Thought #4                                                             January 2009
Author: Bill Thurston

Tax Cut! What Tax Cut?

My first thought was to quote the governments definitions of "tax" or "tax cut". But we all pay some type of tax and we know that it is money we (citizens and businesses) give to our government. A tax cut is obviously a decrease in some tax.

Let's take a look at the proposed American Recovery and Reinvestment Plan (see Thought #2). Part of this plan is to get people spending again, by giving 95% of working families a $1,000 "one time tax cut".

It sounds good so let's examine this "tax cut". First of all, we have done this two other times in the last decade. If the new program is like the last two, our government is going to advance most of us $1000 against a refund on next year's taxes. OK, but we spent $1000, so where did it come from? We will give our government $1000 less of the taxes we are going to pay next year so our government will have less money to spend  because it was spent this year to stimulate the economy.
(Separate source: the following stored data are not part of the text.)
-- ==== Sys2Proof/Machine/Cipher.lean ====
section
/-! DEFINITION. Sealed contexts and the cipher engine (R347 to R384), with the check of operator-signed envelopes
(R560 to R563). GCM, KW, SHA-512, X25519 and Ed25519 are taken by reference, as functions of Config (log entries 8, 32). -/

namespace Sys2Proof.Machine

/-- An event that a host command's effect raises carries CAUSED (Table 14-8). -/
def State.say (s : State) (caused : Bool) (code src : Nat) (det : List (Nat × Nat)) : State :=
  if caused then s.raiseC code src det else s.raise code src det

/-- A command is forwarded to the mate, in pair operation (Table 12-10a). -/
def State.sendFwd (s : State) (f : Fwd) : State := if s.paired then s.send (.forward f) else s

/-! ### Envelopes -/

/-- Measurement `i` is extended by a digest (R555). -/
def State.extend (s : State) (i : Nat) (d : Nat) : State :=
  let m := tget 0 s.sec.meas i
  { s with sec := { s.sec with meas := tset s.sec.meas i (Config.sha512 (leBytes 64 m ++ leBytes 64 d)) } }

/-- The nonce that SEC_NONCE holds (R562). -/
def State.nonce (s : State) : Nat := ((List.range 8).map (fun i => s.rd Reg.SEC_NONCE i * 2 ^ (32 * i))).sum

/-- The unit's certificate serial. -/
def State.serial (s : State) : Nat := s.rd Reg.SEC_SERIAL_LO 0 + 2 ^ 32 * s.rd Reg.SEC_SERIAL_HI 0

/-- The nonce is consumed or has expired (R562). -/
def State.dropNonce (s : State) : State :=
  (List.range 8).foldl (fun a i => a.wr Reg.SEC_NONCE i 0) (s.wrBit Reg.SEC_NONCE_VALID 0 false)

/-- A run of bytes. -/
def slice (b : List Nat) (lo n : Nat) : List Nat := (b.drop lo).take n

/-- One unit's entry of an envelope (Table 18-8). -/
structure EnvUnit where
  serial  : Nat
  nonce   : Nat
  wrapped : List Nat
  deriving DecidableEq, Repr

/-- The fields of an envelope (Table 18-8): the opcode, the slot, the number of units, their entries, the bytes that the signature is
over, and the signature. -/
def envOpcode (e : List Nat) : Nat := leNum (slice e 4 2)
def envSlot (e : List Nat) : Nat := e.getD 6 0
def envUnits (e : List Nat) : Nat := e.getD 7 0
def envUnit (e : List Nat) (i : Nat) : EnvUnit :=
  { serial := leNum (slice e (40 + 88 * i) 8), nonce := leNum (slice e (48 + 88 * i) 32), wrapped := slice e (80 + 88 * i) 48 }
def envSigned (e : List Nat) : List Nat := e.take (40 + 88 * envUnits e)
def envSig (e : List Nat) : List Nat := slice e (40 + 88 * envUnits e) 64

/-- An envelope has the form of Table 18-8, and carries the opcode of its command (check 1 of Table 18-9). -/
def envForm (op : Nat) (e : List Nat) : Bool :=
  e.take 4 == [0x45, 0x4B, 0x4F, 0x50] && 1 ≤ envUnits e && envUnits e ≤ 2 && envOpcode e == op && e.length == 104 + 88 * envUnits e

/-- The entry that names this unit. -/
def State.ownUnit (s : State) (e : List Nat) : Option EnvUnit :=
  ((List.range (envUnits e)).map (envUnit e)).find? (fun u => u.serial == s.serial)

/-- The payload of an entry, unwrapped under K_u (R560): the first 32 bytes of SHA-512(X25519(e, D_u) ‖ serial ‖ nonce). -/
def State.unwrap (s : State) (e : List Nat) (u : EnvUnit) : Option (List Nat) :=
  let key := Config.sha512 (leBytes 32 (Config.x25519 (slice e 8 32) s.serial) ++ leBytes 8 u.serial ++ leBytes 32 u.nonce) % 2 ^ 256
  (Config.kwUnwrap key u.wrapped).map (leBytes 40)

/-- An operator key is in force and may be used (R547, Table 18-7). -/
def State.operatorOk (s : State) (slot : Nat) : Bool :=
  s.rd Reg.SEC_OPKEY_SLOT 0 == slot && slot < 4 && (s.rd Reg.SEC_LIFECYCLE 0 == 1 || s.rd Reg.SEC_LIFECYCLE 0 == 2)

/-- The signature verifies: under the key of the slot in force or, for a move into PROVISIONED, under the payload's (Table 18-9). -/
def State.envSigned (s : State) (fresh : Bool) (e : List Nat) (payload : List Nat) : Bool :=
  let key := if fresh then slice payload 4 32 else (tget [] s.sec.opkeys (envSlot e) ++ List.replicate 32 0).take 32
  Config.verifies key (Machine.envSigned e) (envSig e)

/-- The cause with which an envelope fails, 0 if none (Table 18-9), and its payload. `fresh` is a move into PROVISIONED, whose payload
is unwrapped before check 2; one that does not name the unit has no payload to read, and fails as NOT_NAMED (log entry 32). -/
def State.envelopeCause (s : State) (op : Nat) (fresh : Bool) (e : List Nat) : Nat × List Nat :=
  if !envForm op e then (1, [])
  else
    match s.ownUnit e with
    | none => (if fresh then 4 else if !s.operatorOk (envSlot e) then 2 else if !s.envSigned false e [] then 3 else 4, [])
    | some u =>
      let p := s.unwrap e u
      let text := p.getD []
      let c :=
        if fresh && p.isNone then 6
        else if !fresh && !s.operatorOk (envSlot e) then 2
        else if !s.envSigned fresh e text then 3
        else if !s.rdBit Reg.SEC_NONCE_VALID 0 || u.nonce != s.nonce then 5
        else if p.isNone then 6
        else 0
      (c, text)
But wait! They aren't curtailing spending, they are going to introduce the largest spending bill (with the "tax cut") in our history.

How do they do this when they have no money?
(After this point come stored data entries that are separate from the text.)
-- ==== Sys2Proof/Machine/Swap.lean ====
section
/-! DEFINITION. Arming and the swap (R44 to R47, R274 to R276, R297 to R314), what a swap places, moves and removes,
the commands held for it, and the Overman's restart. -/

namespace Sys2Proof.Machine

/-! ### Context records -/

/-- The 256 bytes of a context record (Table 08-2). The framer state in bytes 64 to 127 has no layout in the spec,
so those bytes are free (log entry 28). -/
def State.recordBytes (s : State) (c : Nat) (x : Ctx) : List Nat :=
  let j := tget (0, 0, 0, 0) s.map.just c
  let free (i n : Nat) : List Nat := leBytes n (Config.freeChoice (s.freeCtr + i) % 256 ^ n)
  let u := s.framer (s.frmKey c)
  let hit := match s.groupOfLeg c with | some g => g.2.bytes | none => List.replicate 24 0
  let b := s.placeBytes c x ++ leBytes 4 j.1 ++ leBytes 4 j.2.1 ++ leBytes 4 j.2.2.1 ++ leBytes 4 j.2.2.2 ++
    free 0 2 ++ free 1 2 ++ leBytes 2 u.txPtr ++ leBytes 2 (u.ptr.getD 0) ++ free 4 2 ++ leBytes 2 (s.gfp c).lost ++
    leBytes 4 (tget 0 s.map.discards c) ++ free 5 64 ++ s.cipherBytes c ++ (s.pointBytes c).take 48 ++ hit ++
    List.replicate 4 0
  b ++ leBytes 4 (crc32c b)

/-- MAP_CTX_READ on the placement in force (R249, R295): the record as it stands at the cycle boundary. -/
def State.doMapRead (s : State) (h : HostRef) (ctx host : Nat) : State :=
  match s.ctx? ctx with
  | none => s.refuse h Op.MAP_CTX_READ 1
  | some x =>
    if !x.active then s.refuse h Op.MAP_CTX_READ 1
    else if host % 64 != 0 then s.refuse h Op.MAP_CTX_READ 2
    else
      let a := s.waitAddr (nextCycle s.addr)
      let a1 := a.hostWrite host (a.recordBytes ctx x)
      let b : State := { a1 with freeCtr := a1.freeCtr + 6 }
      b.done h Op.MAP_CTX_READ

/-- MAP_CTX_READ (R249, R295, R312). -/
def execMapCtxRead (dt : Nat) (h : HostRef) (ctx host : Nat) (s : State) : Host.Outcome State Fault Refusal :=
  .next (s.command dt h 0 Op.MAP_CTX_READ (fun a =>
    a.orHold ctx (.mapCtxRead h ctx host) (fun b => b.doMapRead h ctx host)))

/-! ### Held commands -/

/-- A command that was held runs on the placement in force (R312, R313). -/
def State.runHeld (s : State) : CtxCmd → State
  | .ctxCfg h p => s.doCtxCfg h p
  | .traceSet h p => s.doTraceSet h p
  | .ctxRead h c host => s.doFrmRead h c host
  | .force h c what on => s.doForce h c what on
  | .errInsert h c m v n => s.doErrInsert h c m v n
  | .mapCtxRead h c host => s.doMapRead h c host
  | .ddStatus h c host => s.doDdStatus h c host
  | .resultRead h i host avail => s.doResultRead h i host avail
  | .withdraw h i => s.doWithdraw h i
  | .pin h c items => s.doPin h c items true
  | .unpin h c items => s.doPin h c items false

/-- The commands held for a context run in order. -/
def State.releaseHeld (s : State) (c : Nat) : State :=
  let mine := s.ovm.held.filter (fun e => e.1 == c)
  let s1 : State := { s with ovm := { s.ovm with held := s.ovm.held.filter (fun e => e.1 != c) } }
  mine.foldl (fun a e => a.runHeld e.2) s1

/-- A move is abandoned and the commands held for it run (R313). -/
def State.expireHold (s : State) (c : Nat) : State :=
  let n := (s.ovm.held.filter (fun e => e.1 == c)).length
  (((s.endMove c).count Reg.OVM_HOLD_EXPIRE_CNT 0).raise Ev.OVM_HOLD_EXPIRED (srcCtx c) [(2, c), (4, n)]).releaseHeld c

/-- OVM_HOLD_EXPIRED (R313): two multiframes after MIGRATING was set without the swap. -/
def execOvmHoldExpired (dt ctx : Nat) (s : State) : Host.Outcome State Fault Refusal :=
  let s1 := s.elapse dt
  .next (match s1.ctx? ctx with
    | none => s1
    | some x =>
      match x.migrating with
      | none => s1
      | some t =>
        let s2 := s1.waitAddr (t + 2 * Config.multiframePos)
        if s2.addr < t + 2 * Config.multiframePos then s2 else s2.expireHold ctx)

/-! ### The standby bank and pages -/

/-- The placement that a swap makes: withdrawn and shed intents' contexts gone, moves made, added contexts active. -/
def State.standbyCtxs (s : State) (adds : List Nat) (moves : List Move) : Tab Ctx :=
  let gone := s.ovm.withdraws.map (·.1) ++ s.ovm.shedding
  ((s.ovm.ctxs.filter (fun e => !gone.contains e.2.intent)).map (fun e =>
    let x := if adds.contains e.2.intent then { e.2 with active := true } else e.2
    match moves.find? (fun m => m.ctx == e.1) with
    | some m => (e.1, { x with place := m.place })
    | none => (e.1, x)))

/-- The two overhead entries of a context (R213): extraction and insertion. -/
def overheadEntries (c : Nat) (x : Ctx) : List SchedEntry :=
  let p := if x.cyclic then 0 else 2
  [{ period := p, cyc := if x.cyclic then 0 else x.place.extCyc, pos := x.place.extPos, cls := 1, target := x.place.hewer, arg := c },
   { period := p, cyc := if x.cyclic then 0 else x.place.insCyc, pos := x.place.insPos, cls := 2, target := x.place.hewer, arg := c }]

/-- The entries of a list due at a position in a cycle of the epoch, with the fixed entries at their current positions; a
one-shot counts in every cycle. -/
def State.dueIn (s : State) (l : List SchedEntry) (pos cyc : Nat) : Nat :=
  (l.filter (fun e => e.valid && e.pos == pos && (e.period == 3 || entryFires e cyc))).length +
    ofBool (pos == 0 && cyc % 4 == 0) + ofBool (pos == s.doorbellPos)

/-- No position at which an entry of the list stands has more than eight entries due in a cycle (R42). -/
def State.bankKept (s : State) (l : List SchedEntry) : Bool :=
  l.all (fun e => (List.range 32).all (fun c => decide (s.dueIn l e.pos c ≤ 8)))

/-- The hewers that own points once a placement is in force (R326). -/
def State.pmHewers (s : State) (all : Tab Ctx) : List Nat :=
  let on (e : Nat × Ctx) : Bool := e.2.active && e.2.kind != 0x0F && e.2.kind != 0x30 &&
    ((s.point e.1).cfg.on || (s.rdBit Reg.PMN_AUTO 0 && !(s.ctx? e.1).any (·.active)))
  ((all.filter on).map (fun e => e.2.place.hewer) ++
    (s.pm.points.filter (fun e => e.2.cfg.on && decide (49152 ≤ e.1))).map (fun e => s.pointHewer e.1)).dedup

/-- An entry of PM firmware at the first position with room (R42): the second reads of a hewer (`none`), or a one-shot in the
cycle of a boundary. One that the list holds already is not added again. -/
def State.addPmEntry (s : State) (l : List SchedEntry) (h : Nat) (at_ : Option Nat) : List SchedEntry :=
  match at_ with
  | none =>
    if l.any (fun e => e.cls == 6 && e.period == 2 && e.target == h) then l
    else match (List.range Config.cyclePos).findSome? (fun p => ((List.range 32).find? (fun c => s.dueIn l p c < 8)).map (fun c => (p, c))) with
      | some q => l ++ [{ period := 2, cyc := q.2, pos := q.1, cls := 6, target := h, arg := 0 }]
      | none => l
  | some cyc =>
    let arg := cyc % 65536 * 256
    if l.any (fun e => e.cls == 6 && e.period == 3 && e.target == h && e.arg / 256 == cyc % 65536) then l
    else match (List.range Config.cyclePos).find? (fun p => s.dueIn l p cyc < 8) with
      | some p => l ++ [{ period := 3, cyc := 0, pos := p, cls := 6, target := h, arg := arg }]
      | none => l

/-- The entries of PM firmware in a bank that comes into force at `due` (R326, R332): for every hewer that owns points its
second reads, and a one-shot at each next boundary of the bins that lies within reach of one (R38). -/
def State.pmEntries (s : State) (all : Tab Ctx) (due : Nat) (l : List SchedEntry) : List SchedEntry :=
  if !s.pm.running || s.pm.frozen then l
  else
    let edges := ([s.nextEdge 900 0, s.nextEdge 86400 s.dayStart].dedup.map (· / Config.cyclePos)).filter (fun c =>
      due / Config.cyclePos ≤ c && c ≤ s.cycle + 65535)
    (s.pmHewers all).foldl (fun m h => edges.foldl (fun n c => s.addPmEntry n h (some c)) (s.addPmEntry m h none)) l

/-- A bank built as standby (R38, R44): one-shots that have not fired, the overhead entries of the placement, of the
Overman's own entries those that find room (R42), and those of PM firmware. -/
def State.buildBank (s : State) (own : List SchedEntry) (all : Tab Ctx) (due : Nat) : Tab SchedEntry :=
  let unspent := (s.activeBank.filter (fun e => e.2.period == 3 && e.2.cls != 7 && !s.activeSpent.contains e.1)).map (·.2)
  let pairs := ((all.filter (fun e => e.2.active && kindHasOverhead e.2.kind)).map (fun e => overheadEntries e.1 e.2)).flatten
  let must := unspent ++ s.shf.oneShots ++ pairs
  let mine := own.foldl (fun l e =>
    if must.contains e || (List.range 32).any (fun c => decide (8 ≤ s.dueIn (l ++ must) e.pos c)) then l else l ++ [e]) []
  ((s.pmEntries all due (mine ++ must)).take 131072).zipIdx.map (fun e => (e.2, e.1))

/-- No value stands twice in a list. -/
def distinct : List Nat → Bool
  | [] => true
  | x :: rest => !rest.contains x && distinct rest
Let's take a quick look at how our government gets money. We pass laws to allow our government to tax us and others around the world, so that's one way. If they had any savings or checking accounts, they would get interest but they don't seem to save very much. Other countries could give us monetary gifts but they don't. We get some money from custom duties. Oh, and then there is the Money Tree! Yes, the federal government has a Money Tree with trillions of dollars hanging from its limbs. Here is how the Money Tree works.

1. The money on the tree isn't money that exists today, it is money the citizens and their offspring will earn in the future. If we let our government pick money off of the tree, then we promise to pay it back with our future earnings.
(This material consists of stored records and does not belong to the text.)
/-- A bit or byte justification that a gate takes (Table 12-4) is counted as sent. -/
def State.takeDecision (s : State) (c d : Nat) : State :=
  match s.ctx? c with
  | none => s
  | some x =>
    if !kindVc x.kind then s
    else
      let j := tget (0, 0, 0, 0) s.map.just c
      let k := if d % 4 = 1 then ((j.1 + 1) % 2 ^ 32, j.2) else if d % 4 = 2 then (j.1, (j.2.1 + 1) % 2 ^ 32, j.2.2) else j
      { s with map := { s.map with just := tset s.map.just c k } }

/-- PAR_GATE_MISS (R396): container frame `frame` of a context begins. The planner plans the frame of the next multiframe and sends
its entry; the other unit applies the entry it has, or decides itself and counts the miss. -/
def execParGateMiss (dt ctx frame : Nat) (s : State) : Host.Outcome State Fault Refusal :=
  let s1 := s.elapse dt
  .next (if !s1.paired || !(s1.ctx? ctx).any (·.active) then s1
    else if s1.par.planner then
      let g := s1.newPlan ctx ((frame + s1.planFrames ctx) % 65536)
      ({ s1 with freeCtr := s1.freeCtr + 3 } : State).send (.gate [g])
    else match tfind s1.par.plans (planKey ctx frame) with
      | some g => ({ s1 with par := { s1.par with plans := tdel s1.par.plans (planKey ctx frame) } } : State).takeDecision ctx g.decision
      | none =>
        ((((s1.takeDecision ctx (s1.newPlan ctx frame).decision).draw).count Reg.PAR_GATE_MISS_CNT 0).raiseOnce Ev.PAR_GATE_MISS 0
          srcDevice (fun n => [(4, n)])))

/-! ### State copy -/

/-- PAR_EPOCH reports the last epoch applied or committed (Table 12-13). -/
def State.epochRegs (s : State) (a : Nat) : State :=
  let c := a / Config.cyclePos
  (({ s with par := { s.par with applied := some a } } : State).wr Reg.PAR_EPOCH_LO 0 (c % 2 ^ 32)).wr Reg.PAR_EPOCH_HI 0 (c / 2 ^ 32)

/-- A bin as a copy gives it. -/
def copyOfBin (b : PmBin) : BinCopy :=
  { serial := b.serial, start := b.start, ended := b.ended, seconds := b.seconds, classified := b.classified, counts := b.counts,
    suspect := b.suspect }
def binOf (c : BinCopy) : PmBin :=
  { serial := c.serial, start := c.start, ended := c.ended, seconds := c.seconds, classified := c.classified, counts := c.counts,
    suspect := c.suspect }

/-- The snapshot of now (R412, R413, Table 12-11a). -/
def State.snapshotNow (s : State) : Snapshot :=
  let left (t n : Nat) : Nat := t + n - s.time
  let passed (l : Tab Nat) : List (Nat × Nat) := l.map (fun e => (e.1, s.time - e.2))
  { intents := (s.ovm.intents.map (·.1)).filterMap s.placedIntent,
    groups := s.frm.groups.map (fun e =>
      { image := { group := e.1, tx := e.2.tx, leg := e.2.wanted, request := e.2.request }, command := e.2.command, cmdLeg := e.2.cmdLeg,
        holdLeft := e.2.holdFrom.map (left · e.2.holdPos), wtrLeft := e.2.wtrFrom.map (left · (e.2.wtr * Config.secondPos)) }),
    defects := s.ovm.ctxs.map (fun e =>
      let u := s.framer (srcCtx e.1)
      { ctx := e.1, failed := u.failed, sets := passed u.setFrom, clears := passed u.clrFrom }),
    epochs := s.cip.ctxs.map (fun e =>
      { ctx := e.1, send := e.2.tx.epoch, flip := e.2.tx.flip, announced := e.2.tx.announced, receive := e.2.rx.epoch }),
    slots := s.cip.slots.map (fun e =>
      { slot := e.1, used0 := e.2.h0.any (·.used), used1 := e.2.h1.any (·.used), erasing := e.2.erasing }),
    points := s.pm.points.map (fun e =>
      { point := e.1, neUnav := e.2.neUnav, feUnav := e.2.feUnav, neHist := e.2.neHist, feHist := e.2.feHist,
        cur15 := copyOfBin e.2.cur15, cur24 := copyOfBin e.2.cur24, hist15 := e.2.hist15.map copyOfBin,
        hist24 := e.2.hist24.map copyOfBin }),
    tod := s.todNow }

/-- STATE_COPY_EPOCH (R412): the holder's snapshot at an epoch boundary: a delta, or a full copy for a joining unit;
while a full copy is in progress, none. -/
def execStateCopyEpoch (dt : Nat) (s : State) : Host.Outcome State Fault Refusal :=
  let s1 := s.atEntry dt Config.epochPos 8
  .next (if !s1.paired || s1.halted || s1.parSt != parActive || !s1.dispatched 8 (fun _ => true) then s1
    else
      let joining := s1.par.mateState == parJoining || s1.par.mateApplied.isNone
      let busy := match s1.par.fullSince with | some t => decide (s1.addr < t + 64 * Config.epochPos) | none => false
      if busy then s1
      else
        let base := if joining then none else s1.par.mateApplied
        let s2 := (s1.epochRegs s1.addr).send (.stateCopy s1.stamp (base.map stampOf) s1.snapshotNow)
        let d := match s2.par.drill with
          | some x => if x.phase = 0 then some { x with phase := 1, since := s2.addr, snap := s2.addr } else some x
          | none => none
        { s2 with par := { s2.par with fullSince := if joining then some s1.addr else none, drill := d } })

/-- STATE_DATA (R390, R391, R412, R414): one sealed bulk message (Table 11-7). -/
def execStateData (dt : Nat) (t : MateText) (s : State) : Host.Outcome State Fault Refusal :=
  let s1 := s.elapse dt
  .next (s1.dataMsg 11 t.head (textGood t) (.state (s1.sentAddr t.head) (readBulk true t.payload)))

/-- A copied PM point (R341, R413). -/
def State.copyPoint (s : State) (c : PointCopy) : State :=
  let x := s.point c.point
  s.setPoint c.point { x with
    neUnav := c.neUnav, feUnav := c.feUnav, neHist := c.neHist, feHist := c.feHist, cur15 := binOf c.cur15, cur24 := binOf c.cur24,
    hist15 := c.hist15.map binOf, hist24 := c.hist24.map binOf }

/-- A copied protection group. -/
def State.copyGroup (s : State) (c : GroupCopy) : State :=
  match tfind s.frm.groups c.image.group with
  | none => s
  | some g => s.setGroup c.image.group { g with
      tx := c.image.tx, wanted := c.image.leg, leg := c.image.leg, request := c.image.request, command := c.command, cmdLeg := c.cmdLeg,
      holdFrom := c.holdLeft.map (fun n => s.time + n - g.holdPos),
      wtrFrom := c.wtrLeft.map (fun n => s.time + n - g.wtr * Config.secondPos) }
2. So when money is picked, it becomes a loan against the citizens.

3. But the federal government can't pick money off the tree unless they get our approval. Actually they get the approval from the representatives we sent to represent us in congress.

4. Approval happens by passing a law saying they can pick, for example, $1 trillion dollars. $1 trillion represents about $9000 for every working person in the United States.

If the American Recovery and Reinvestment Plan is approved by the citizens (through our representatives in congress), our federal government is going to take out a loan against us and our children to the tune of $1 Trillion and then give us $300 Billion (from the $1 trillion they borrow from us) as a "tax cut" that we need to spend immediately to stimulate the economy.

Here is my point:  There is no tax cut! You can't borrow $1 trillion, give us $300 billion from the $1 trillion you borrowed and call it a tax cut. It's a LOAN that we are making to our government!  Shame on those that mislead us.

I hope The American Recovery and Reinvestment Plan will include metrics that define how the authors of the plan intend to measure its successful.  If this plan does have measurable metrics, we will evaluate them later this year.

Most importantly, and independent of this deception, it's important to all of us that this plan is successful.